■ Listed entries
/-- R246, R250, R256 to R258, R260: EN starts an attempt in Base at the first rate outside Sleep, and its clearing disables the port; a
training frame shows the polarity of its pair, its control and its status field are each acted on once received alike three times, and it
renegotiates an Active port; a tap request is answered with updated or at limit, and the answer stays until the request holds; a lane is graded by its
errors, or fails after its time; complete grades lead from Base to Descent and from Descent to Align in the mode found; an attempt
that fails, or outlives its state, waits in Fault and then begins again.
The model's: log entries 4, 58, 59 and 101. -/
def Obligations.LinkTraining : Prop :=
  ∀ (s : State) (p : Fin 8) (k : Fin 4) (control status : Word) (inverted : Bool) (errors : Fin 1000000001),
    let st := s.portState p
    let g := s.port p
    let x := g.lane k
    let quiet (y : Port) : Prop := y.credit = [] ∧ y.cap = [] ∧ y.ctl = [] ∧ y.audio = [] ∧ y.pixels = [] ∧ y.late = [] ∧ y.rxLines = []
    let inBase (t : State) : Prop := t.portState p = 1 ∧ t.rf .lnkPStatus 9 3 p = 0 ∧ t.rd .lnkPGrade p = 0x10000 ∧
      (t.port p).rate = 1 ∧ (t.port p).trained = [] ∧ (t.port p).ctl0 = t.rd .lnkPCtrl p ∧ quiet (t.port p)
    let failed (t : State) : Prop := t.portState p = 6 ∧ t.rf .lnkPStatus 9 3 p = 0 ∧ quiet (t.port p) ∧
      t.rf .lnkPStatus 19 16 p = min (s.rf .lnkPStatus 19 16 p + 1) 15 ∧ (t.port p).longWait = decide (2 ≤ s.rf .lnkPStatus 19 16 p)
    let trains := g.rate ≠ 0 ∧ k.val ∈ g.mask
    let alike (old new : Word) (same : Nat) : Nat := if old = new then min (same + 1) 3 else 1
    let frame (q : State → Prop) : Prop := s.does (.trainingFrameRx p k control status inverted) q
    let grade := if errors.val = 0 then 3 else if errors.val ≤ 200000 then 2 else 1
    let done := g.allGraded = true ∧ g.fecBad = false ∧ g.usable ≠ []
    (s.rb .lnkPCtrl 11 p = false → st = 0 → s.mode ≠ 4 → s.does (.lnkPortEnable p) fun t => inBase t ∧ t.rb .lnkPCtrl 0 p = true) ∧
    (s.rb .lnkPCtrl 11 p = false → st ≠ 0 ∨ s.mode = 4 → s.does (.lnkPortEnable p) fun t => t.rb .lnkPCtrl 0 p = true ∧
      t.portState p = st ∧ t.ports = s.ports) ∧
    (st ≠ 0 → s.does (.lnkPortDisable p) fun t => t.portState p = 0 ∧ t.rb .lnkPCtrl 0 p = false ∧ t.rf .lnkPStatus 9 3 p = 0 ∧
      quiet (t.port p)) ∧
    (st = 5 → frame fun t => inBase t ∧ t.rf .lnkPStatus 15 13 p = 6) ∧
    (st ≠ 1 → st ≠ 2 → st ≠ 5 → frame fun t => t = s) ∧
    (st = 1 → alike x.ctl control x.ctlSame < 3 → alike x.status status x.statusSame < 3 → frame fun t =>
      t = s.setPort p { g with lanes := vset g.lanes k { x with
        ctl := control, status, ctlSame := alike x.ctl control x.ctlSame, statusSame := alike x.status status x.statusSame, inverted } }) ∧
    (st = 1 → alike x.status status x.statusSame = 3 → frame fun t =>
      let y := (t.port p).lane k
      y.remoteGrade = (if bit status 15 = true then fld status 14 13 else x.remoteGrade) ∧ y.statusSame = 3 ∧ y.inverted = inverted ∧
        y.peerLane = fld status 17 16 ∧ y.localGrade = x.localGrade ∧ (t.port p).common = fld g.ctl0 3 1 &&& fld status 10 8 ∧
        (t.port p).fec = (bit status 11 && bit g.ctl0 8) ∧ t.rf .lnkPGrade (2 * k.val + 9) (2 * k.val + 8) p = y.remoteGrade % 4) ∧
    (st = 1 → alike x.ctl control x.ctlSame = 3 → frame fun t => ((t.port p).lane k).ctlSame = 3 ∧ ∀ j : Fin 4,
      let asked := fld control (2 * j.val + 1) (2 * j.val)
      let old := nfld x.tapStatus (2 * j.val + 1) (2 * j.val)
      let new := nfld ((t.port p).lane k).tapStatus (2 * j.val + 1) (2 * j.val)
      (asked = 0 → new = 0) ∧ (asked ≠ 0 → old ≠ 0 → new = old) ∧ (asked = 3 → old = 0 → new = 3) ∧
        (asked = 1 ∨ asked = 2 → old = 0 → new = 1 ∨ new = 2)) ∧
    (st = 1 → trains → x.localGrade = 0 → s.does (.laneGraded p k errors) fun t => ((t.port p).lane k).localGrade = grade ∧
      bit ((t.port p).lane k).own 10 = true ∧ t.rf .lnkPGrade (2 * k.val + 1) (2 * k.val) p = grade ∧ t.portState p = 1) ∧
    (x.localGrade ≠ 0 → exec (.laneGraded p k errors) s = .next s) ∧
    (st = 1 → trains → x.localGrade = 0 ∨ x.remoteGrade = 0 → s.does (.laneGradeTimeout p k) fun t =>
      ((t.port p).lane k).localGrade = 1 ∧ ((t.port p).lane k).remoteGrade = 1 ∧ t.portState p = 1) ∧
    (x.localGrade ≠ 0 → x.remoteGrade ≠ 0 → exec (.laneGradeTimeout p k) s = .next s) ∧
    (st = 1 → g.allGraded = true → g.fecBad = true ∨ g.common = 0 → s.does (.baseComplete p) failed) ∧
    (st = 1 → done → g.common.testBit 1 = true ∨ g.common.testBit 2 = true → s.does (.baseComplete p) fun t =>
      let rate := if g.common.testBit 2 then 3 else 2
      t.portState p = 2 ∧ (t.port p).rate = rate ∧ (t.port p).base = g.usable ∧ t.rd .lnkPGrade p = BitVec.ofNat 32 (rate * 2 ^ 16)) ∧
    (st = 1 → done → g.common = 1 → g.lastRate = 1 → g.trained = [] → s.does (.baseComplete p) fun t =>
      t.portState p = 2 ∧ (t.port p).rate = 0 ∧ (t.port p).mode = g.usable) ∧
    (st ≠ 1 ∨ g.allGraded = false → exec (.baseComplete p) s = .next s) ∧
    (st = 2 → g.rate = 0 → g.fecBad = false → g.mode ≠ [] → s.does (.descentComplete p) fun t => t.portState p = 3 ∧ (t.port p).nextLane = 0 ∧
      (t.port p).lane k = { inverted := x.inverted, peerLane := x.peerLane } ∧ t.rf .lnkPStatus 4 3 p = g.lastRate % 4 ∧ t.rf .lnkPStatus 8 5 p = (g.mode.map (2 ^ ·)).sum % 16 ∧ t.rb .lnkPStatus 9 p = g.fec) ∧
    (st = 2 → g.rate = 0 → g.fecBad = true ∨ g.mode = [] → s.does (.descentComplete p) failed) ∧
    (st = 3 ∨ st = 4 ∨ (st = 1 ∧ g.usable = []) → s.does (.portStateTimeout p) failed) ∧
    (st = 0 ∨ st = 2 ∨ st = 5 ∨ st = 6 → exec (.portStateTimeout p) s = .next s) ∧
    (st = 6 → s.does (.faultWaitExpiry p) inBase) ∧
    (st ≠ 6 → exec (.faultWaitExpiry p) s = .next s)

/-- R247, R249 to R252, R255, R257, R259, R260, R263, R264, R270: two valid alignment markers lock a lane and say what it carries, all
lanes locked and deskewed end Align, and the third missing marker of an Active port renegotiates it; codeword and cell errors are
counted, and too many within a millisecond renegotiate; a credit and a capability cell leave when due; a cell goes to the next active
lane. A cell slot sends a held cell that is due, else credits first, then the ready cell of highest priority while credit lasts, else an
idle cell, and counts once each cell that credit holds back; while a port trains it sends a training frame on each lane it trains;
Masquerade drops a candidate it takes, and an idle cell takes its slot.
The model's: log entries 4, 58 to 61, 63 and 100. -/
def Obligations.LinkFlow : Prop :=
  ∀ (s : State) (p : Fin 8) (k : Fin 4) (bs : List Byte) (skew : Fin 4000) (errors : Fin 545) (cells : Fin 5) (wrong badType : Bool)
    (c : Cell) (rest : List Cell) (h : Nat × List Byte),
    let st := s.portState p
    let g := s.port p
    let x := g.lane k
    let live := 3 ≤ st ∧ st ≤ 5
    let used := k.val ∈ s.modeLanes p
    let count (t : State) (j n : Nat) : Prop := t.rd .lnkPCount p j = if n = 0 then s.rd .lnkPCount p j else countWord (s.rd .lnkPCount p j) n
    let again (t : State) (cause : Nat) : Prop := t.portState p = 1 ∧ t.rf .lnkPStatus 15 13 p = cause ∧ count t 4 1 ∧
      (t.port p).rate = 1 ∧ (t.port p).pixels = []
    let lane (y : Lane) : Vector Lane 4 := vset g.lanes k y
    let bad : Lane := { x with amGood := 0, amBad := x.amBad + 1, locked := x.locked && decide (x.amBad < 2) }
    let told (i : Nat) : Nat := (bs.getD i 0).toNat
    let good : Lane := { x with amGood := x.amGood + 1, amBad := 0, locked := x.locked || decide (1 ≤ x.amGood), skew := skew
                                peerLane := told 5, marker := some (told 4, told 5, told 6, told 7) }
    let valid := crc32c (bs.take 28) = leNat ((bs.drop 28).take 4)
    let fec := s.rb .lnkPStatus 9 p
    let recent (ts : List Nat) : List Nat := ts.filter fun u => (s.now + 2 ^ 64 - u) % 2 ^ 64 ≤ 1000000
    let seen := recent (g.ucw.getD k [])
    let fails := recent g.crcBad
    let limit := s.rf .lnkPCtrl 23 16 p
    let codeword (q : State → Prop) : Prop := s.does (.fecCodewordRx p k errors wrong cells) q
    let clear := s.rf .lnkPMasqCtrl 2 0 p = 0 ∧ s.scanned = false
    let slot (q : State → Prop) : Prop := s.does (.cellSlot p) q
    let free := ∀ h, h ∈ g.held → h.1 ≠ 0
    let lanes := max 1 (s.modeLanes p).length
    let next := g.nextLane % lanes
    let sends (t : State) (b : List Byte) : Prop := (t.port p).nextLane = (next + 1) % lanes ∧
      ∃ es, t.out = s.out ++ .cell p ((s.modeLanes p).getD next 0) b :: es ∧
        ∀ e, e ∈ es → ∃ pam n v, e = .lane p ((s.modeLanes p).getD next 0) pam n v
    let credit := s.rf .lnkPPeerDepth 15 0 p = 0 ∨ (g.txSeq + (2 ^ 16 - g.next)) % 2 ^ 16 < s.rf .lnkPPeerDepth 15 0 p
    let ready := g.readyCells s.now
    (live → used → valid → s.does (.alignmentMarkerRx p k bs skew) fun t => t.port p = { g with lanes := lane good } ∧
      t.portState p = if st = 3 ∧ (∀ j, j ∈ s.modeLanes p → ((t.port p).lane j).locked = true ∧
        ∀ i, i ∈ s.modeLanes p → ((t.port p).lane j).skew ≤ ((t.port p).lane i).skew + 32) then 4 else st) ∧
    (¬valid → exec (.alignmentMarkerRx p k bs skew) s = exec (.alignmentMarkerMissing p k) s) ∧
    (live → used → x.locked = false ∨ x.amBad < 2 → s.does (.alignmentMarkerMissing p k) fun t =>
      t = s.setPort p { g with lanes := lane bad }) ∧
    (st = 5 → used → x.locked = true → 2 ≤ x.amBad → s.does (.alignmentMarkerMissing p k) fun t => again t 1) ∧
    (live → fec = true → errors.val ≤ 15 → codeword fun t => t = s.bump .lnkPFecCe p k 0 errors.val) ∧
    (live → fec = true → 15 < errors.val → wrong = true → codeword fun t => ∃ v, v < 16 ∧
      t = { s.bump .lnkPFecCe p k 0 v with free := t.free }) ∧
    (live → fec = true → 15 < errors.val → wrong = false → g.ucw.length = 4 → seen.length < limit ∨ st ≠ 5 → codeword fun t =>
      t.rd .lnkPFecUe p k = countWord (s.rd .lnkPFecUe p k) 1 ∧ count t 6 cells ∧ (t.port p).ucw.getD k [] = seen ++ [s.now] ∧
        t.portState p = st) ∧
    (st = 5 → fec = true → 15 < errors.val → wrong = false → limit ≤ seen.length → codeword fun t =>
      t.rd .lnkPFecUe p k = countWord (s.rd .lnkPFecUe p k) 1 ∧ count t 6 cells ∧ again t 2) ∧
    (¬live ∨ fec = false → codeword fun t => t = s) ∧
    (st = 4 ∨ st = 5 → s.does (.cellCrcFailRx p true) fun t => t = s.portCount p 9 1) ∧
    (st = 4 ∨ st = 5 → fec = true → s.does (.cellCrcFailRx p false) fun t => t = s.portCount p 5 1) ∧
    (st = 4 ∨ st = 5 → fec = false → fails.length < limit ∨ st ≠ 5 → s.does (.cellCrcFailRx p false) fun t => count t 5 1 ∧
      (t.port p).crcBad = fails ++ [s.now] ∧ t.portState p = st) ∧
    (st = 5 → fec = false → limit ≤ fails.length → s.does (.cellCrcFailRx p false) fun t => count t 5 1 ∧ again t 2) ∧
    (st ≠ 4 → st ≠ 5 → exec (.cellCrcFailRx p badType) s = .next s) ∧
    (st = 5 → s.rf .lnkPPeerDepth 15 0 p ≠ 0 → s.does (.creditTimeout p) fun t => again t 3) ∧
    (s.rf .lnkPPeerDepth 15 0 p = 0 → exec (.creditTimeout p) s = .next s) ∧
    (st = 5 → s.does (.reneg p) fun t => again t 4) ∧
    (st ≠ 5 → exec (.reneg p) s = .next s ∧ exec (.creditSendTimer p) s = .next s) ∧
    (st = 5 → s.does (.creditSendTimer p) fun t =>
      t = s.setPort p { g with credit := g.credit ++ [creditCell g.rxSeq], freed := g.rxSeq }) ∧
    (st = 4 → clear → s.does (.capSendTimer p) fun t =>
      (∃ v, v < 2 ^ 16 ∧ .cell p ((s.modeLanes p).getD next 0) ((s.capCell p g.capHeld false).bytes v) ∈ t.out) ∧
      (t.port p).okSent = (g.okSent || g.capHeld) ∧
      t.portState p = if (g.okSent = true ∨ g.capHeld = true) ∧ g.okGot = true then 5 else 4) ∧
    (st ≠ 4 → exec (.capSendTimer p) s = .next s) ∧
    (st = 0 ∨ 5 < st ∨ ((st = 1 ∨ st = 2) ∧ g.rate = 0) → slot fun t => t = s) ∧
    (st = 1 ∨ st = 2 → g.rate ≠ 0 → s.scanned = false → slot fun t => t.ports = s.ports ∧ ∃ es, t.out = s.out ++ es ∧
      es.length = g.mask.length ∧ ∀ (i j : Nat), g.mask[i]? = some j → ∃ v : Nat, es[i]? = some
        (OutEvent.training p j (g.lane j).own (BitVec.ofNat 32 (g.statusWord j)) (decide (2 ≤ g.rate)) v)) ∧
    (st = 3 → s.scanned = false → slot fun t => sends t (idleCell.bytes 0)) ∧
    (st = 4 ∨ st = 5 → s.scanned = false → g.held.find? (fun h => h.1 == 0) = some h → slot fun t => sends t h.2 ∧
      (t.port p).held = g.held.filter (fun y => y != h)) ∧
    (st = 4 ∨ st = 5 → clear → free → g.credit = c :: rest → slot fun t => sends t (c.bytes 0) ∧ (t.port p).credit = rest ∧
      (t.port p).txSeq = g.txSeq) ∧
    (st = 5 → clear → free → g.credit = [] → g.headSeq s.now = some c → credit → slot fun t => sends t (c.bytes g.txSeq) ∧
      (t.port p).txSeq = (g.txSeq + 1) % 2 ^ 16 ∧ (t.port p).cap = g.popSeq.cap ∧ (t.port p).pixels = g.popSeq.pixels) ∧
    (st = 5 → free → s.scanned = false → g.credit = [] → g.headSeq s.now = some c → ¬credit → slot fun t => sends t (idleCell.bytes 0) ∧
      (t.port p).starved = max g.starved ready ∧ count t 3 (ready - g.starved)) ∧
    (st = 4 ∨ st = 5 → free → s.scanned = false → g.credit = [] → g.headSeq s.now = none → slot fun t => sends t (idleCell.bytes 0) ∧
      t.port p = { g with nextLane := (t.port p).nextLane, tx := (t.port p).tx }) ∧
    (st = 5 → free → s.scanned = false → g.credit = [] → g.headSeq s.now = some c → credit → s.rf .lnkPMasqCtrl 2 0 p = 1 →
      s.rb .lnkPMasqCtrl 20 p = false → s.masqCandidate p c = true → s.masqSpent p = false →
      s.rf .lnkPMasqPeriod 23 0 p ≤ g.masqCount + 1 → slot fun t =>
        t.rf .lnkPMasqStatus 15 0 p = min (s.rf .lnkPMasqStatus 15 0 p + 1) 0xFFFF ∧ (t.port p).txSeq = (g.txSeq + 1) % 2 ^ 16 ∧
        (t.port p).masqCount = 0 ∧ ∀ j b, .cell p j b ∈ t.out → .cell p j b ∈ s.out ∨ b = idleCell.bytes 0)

■ Task item
In the listing above, find the line with "(¬live ∨ fec" and the line with "(st = 4 ∨ st = 5 → fec = true", then reproduce both and every line between them exactly.

■ Task output
    (¬live ∨ fec = false → codeword fun t => t = s) ∧
    (st = 4 ∨ st = 5 → s.does (.cellCrcFailRx p true) fun t => t = s.portCount p 9 1) ∧
    (st = 4 ∨ st = 5 → fec = true → s.does (.cellCrcFailRx p false) fun t => t = s.portCount p 5 1) ∧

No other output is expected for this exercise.